--- Work instruction ---
Below are some entries. Repeat exactly the lines from the one with "-- ==== Sys2Proof/Tests/Slice0.lean" through the one with "theorem test_decode_lpf_iq : decode", and only those.

◇ ◇ ◇ ◇ ◇

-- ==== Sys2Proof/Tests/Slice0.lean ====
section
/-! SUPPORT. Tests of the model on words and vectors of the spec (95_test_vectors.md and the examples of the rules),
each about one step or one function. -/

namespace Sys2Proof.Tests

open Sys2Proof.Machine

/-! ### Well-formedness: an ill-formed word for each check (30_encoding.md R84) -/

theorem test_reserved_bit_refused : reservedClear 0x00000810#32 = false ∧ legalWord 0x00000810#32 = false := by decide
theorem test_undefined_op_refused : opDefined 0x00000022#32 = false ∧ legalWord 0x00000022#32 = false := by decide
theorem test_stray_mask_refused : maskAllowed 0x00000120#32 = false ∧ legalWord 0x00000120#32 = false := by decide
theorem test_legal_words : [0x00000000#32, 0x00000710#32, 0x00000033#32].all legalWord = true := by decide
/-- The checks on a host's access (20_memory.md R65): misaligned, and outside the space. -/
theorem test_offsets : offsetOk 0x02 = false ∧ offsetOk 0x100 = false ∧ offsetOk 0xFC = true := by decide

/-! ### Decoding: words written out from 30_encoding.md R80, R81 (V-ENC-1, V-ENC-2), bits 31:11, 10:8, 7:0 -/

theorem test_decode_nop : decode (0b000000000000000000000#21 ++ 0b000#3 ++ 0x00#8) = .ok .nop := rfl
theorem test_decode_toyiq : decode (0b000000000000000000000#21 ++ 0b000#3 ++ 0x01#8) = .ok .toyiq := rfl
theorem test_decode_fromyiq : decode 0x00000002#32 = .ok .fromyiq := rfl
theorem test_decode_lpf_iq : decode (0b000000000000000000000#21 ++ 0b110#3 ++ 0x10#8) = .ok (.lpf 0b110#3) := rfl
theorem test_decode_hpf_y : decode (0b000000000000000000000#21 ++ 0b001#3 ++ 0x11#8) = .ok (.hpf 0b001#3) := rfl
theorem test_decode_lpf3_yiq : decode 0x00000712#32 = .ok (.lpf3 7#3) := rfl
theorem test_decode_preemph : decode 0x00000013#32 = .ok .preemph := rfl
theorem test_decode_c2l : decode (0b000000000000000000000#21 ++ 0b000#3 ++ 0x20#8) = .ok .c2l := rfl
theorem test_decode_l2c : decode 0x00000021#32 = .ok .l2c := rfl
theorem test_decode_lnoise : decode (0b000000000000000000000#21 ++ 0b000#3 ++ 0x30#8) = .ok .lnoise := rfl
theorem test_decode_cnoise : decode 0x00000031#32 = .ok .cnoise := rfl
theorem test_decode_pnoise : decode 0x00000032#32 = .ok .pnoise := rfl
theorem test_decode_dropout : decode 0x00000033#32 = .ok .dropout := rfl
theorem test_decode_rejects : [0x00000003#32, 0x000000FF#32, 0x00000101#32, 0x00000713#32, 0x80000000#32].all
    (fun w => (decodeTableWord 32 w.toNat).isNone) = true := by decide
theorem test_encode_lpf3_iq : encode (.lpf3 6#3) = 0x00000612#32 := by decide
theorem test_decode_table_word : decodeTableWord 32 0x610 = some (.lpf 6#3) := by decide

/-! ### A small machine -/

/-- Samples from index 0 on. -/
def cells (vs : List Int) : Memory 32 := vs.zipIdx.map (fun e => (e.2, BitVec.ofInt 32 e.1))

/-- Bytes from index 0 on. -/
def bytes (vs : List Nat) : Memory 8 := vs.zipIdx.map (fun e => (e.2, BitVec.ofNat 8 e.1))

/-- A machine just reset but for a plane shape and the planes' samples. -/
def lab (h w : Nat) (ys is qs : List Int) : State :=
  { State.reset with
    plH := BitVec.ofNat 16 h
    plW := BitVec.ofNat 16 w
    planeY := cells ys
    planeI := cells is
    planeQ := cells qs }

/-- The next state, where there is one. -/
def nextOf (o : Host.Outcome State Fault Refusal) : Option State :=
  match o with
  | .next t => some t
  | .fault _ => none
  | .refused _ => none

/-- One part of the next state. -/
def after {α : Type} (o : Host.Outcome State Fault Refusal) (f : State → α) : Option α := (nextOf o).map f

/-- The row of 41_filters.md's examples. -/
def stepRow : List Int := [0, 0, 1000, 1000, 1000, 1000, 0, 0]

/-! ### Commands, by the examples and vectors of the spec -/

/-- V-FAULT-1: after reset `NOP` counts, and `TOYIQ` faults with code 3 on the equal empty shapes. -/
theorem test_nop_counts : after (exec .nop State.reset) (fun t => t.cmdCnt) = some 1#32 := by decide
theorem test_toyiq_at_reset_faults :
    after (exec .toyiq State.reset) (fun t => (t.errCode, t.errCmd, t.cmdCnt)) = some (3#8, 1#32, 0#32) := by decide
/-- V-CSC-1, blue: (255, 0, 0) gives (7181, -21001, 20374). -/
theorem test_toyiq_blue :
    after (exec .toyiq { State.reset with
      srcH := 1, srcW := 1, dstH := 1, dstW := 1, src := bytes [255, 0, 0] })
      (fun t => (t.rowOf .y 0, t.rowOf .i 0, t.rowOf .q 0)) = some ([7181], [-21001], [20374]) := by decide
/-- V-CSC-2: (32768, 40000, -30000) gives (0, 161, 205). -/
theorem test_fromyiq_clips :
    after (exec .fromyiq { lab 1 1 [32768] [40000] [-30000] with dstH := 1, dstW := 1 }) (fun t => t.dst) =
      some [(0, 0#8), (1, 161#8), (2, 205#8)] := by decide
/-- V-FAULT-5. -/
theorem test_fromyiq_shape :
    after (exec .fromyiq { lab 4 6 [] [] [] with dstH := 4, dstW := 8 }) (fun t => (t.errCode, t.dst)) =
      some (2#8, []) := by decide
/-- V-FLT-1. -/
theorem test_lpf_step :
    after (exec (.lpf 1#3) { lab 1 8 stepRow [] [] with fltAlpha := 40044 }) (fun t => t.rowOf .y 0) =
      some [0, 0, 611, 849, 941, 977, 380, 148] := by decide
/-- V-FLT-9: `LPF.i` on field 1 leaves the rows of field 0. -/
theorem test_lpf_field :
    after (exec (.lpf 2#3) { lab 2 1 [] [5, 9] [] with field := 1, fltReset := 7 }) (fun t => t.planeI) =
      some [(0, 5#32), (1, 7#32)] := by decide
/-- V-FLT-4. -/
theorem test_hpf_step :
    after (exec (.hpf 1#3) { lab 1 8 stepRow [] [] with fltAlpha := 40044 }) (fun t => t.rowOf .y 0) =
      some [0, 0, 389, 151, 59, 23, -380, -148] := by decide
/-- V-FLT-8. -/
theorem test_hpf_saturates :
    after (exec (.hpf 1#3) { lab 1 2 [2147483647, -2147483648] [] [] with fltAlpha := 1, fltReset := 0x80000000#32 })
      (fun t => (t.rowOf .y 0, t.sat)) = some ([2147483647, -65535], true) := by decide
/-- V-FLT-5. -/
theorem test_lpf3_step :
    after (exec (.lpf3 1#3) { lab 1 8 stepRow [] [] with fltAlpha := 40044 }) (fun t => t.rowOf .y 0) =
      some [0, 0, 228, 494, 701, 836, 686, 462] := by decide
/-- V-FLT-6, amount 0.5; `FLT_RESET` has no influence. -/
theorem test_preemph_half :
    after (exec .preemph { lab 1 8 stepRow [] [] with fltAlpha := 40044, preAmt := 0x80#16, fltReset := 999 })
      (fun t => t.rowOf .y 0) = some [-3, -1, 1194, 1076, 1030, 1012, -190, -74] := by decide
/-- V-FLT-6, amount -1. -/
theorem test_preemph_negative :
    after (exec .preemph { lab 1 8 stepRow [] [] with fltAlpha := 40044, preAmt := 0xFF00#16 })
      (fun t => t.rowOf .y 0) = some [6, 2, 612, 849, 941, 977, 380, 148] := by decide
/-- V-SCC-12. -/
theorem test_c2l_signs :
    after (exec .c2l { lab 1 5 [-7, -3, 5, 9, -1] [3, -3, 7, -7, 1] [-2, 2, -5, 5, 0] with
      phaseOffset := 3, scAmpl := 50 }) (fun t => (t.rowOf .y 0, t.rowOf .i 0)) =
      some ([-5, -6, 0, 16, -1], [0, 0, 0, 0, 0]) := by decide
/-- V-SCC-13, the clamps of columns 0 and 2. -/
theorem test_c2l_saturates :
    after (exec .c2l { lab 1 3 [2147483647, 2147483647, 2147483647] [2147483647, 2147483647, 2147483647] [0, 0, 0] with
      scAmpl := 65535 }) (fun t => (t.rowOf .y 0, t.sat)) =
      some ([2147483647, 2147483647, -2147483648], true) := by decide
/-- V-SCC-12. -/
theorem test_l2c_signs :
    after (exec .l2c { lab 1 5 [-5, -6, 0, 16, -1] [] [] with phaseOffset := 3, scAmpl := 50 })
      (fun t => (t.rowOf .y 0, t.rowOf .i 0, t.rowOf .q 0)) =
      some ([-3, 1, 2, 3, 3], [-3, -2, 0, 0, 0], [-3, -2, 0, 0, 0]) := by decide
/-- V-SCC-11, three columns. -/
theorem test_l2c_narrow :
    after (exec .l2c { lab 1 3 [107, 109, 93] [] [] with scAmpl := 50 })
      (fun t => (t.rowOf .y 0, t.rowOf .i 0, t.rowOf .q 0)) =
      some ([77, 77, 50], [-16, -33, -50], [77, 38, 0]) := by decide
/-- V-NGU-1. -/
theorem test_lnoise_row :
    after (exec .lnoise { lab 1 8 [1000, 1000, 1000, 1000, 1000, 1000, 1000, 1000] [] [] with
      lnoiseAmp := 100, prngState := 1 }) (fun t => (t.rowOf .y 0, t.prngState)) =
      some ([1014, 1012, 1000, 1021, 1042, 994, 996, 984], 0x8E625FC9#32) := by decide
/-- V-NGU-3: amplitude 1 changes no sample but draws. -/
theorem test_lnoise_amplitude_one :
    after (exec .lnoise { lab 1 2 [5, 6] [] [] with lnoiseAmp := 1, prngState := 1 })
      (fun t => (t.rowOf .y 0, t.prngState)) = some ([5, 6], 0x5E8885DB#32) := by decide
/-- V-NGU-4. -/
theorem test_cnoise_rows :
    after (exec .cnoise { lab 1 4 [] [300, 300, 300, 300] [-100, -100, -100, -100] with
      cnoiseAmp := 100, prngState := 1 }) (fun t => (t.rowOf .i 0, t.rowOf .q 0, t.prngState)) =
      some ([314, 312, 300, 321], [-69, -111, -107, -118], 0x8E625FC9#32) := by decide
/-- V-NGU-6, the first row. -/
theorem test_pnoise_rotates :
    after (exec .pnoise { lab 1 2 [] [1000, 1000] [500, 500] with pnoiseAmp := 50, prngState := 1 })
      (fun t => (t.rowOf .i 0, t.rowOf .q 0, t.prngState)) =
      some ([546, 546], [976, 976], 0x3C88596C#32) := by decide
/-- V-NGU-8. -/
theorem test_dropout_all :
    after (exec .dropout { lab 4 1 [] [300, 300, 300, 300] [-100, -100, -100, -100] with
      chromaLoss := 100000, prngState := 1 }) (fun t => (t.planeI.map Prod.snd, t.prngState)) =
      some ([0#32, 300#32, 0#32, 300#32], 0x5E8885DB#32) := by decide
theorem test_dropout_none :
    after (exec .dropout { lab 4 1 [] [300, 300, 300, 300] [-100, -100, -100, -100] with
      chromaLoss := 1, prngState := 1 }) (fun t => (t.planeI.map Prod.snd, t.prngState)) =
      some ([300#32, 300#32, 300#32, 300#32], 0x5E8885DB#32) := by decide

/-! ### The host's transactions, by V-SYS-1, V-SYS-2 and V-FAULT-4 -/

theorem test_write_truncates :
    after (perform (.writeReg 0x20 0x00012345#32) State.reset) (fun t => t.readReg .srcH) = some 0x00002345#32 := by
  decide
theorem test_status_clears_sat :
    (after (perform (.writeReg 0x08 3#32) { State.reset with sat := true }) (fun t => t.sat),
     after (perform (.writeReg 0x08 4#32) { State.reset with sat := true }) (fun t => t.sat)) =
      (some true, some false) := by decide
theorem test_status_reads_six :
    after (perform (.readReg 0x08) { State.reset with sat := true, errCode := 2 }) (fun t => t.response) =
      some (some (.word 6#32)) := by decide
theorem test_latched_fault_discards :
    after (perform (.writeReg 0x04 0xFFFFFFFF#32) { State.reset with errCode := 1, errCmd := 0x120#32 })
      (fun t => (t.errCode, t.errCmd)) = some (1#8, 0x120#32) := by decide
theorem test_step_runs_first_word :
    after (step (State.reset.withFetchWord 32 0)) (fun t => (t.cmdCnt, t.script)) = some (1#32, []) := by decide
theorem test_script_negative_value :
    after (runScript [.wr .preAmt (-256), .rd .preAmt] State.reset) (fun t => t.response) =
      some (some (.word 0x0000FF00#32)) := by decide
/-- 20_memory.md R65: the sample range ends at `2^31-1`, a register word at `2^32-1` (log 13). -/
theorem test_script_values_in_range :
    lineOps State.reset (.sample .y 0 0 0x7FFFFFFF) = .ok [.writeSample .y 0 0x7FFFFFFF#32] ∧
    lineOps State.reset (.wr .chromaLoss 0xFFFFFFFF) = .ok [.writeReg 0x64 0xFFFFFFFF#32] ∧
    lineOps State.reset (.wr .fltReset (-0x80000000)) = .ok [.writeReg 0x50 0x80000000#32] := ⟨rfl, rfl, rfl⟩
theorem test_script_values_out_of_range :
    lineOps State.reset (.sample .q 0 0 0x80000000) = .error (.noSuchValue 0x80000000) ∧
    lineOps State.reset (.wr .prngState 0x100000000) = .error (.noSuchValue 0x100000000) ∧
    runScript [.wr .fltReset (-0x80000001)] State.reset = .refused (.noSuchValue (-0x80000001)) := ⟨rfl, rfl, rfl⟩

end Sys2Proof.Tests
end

◇ ◇ ◇ ◇ ◇

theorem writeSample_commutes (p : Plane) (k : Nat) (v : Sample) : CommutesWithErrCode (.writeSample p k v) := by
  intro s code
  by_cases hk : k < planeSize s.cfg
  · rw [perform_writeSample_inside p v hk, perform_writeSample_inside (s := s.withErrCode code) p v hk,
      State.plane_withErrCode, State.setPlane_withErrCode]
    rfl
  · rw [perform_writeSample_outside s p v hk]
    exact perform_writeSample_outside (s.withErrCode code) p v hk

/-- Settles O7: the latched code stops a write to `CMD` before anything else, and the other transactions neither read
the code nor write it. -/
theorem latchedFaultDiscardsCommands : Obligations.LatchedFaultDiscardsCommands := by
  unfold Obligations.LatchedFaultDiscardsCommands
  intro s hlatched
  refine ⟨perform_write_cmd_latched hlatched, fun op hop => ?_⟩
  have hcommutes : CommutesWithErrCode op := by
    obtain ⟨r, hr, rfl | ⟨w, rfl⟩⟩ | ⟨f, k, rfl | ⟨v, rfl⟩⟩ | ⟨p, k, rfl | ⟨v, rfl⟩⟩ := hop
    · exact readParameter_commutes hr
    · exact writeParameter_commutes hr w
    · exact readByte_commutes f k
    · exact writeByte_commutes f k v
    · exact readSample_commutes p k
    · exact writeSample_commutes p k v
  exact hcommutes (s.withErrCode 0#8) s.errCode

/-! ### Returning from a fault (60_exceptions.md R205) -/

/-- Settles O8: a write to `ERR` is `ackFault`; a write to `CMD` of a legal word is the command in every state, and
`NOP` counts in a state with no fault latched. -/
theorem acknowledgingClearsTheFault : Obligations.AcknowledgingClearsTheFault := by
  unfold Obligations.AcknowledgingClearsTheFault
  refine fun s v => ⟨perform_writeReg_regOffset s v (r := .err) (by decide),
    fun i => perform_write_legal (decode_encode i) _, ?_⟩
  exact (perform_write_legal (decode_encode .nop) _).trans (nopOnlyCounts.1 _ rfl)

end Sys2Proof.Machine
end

◇ ◇ ◇ ◇ ◇

--- Exercise answer ---
-- ==== Sys2Proof/Tests/Slice0.lean ====
section
/-! SUPPORT. Tests of the model on words and vectors of the spec (95_test_vectors.md and the examples of the rules),
each about one step or one function. -/

namespace Sys2Proof.Tests

open Sys2Proof.Machine

/-! ### Well-formedness: an ill-formed word for each check (30_encoding.md R84) -/

theorem test_reserved_bit_refused : reservedClear 0x00000810#32 = false ∧ legalWord 0x00000810#32 = false := by decide
theorem test_undefined_op_refused : opDefined 0x00000022#32 = false ∧ legalWord 0x00000022#32 = false := by decide
theorem test_stray_mask_refused : maskAllowed 0x00000120#32 = false ∧ legalWord 0x00000120#32 = false := by decide
theorem test_legal_words : [0x00000000#32, 0x00000710#32, 0x00000033#32].all legalWord = true := by decide
/-- The checks on a host's access (20_memory.md R65): misaligned, and outside the space. -/
theorem test_offsets : offsetOk 0x02 = false ∧ offsetOk 0x100 = false ∧ offsetOk 0xFC = true := by decide

/-! ### Decoding: words written out from 30_encoding.md R80, R81 (V-ENC-1, V-ENC-2), bits 31:11, 10:8, 7:0 -/

theorem test_decode_nop : decode (0b000000000000000000000#21 ++ 0b000#3 ++ 0x00#8) = .ok .nop := rfl
theorem test_decode_toyiq : decode (0b000000000000000000000#21 ++ 0b000#3 ++ 0x01#8) = .ok .toyiq := rfl
theorem test_decode_fromyiq : decode 0x00000002#32 = .ok .fromyiq := rfl
theorem test_decode_lpf_iq : decode (0b000000000000000000000#21 ++ 0b110#3 ++ 0x10#8) = .ok (.lpf 0b110#3) := rfl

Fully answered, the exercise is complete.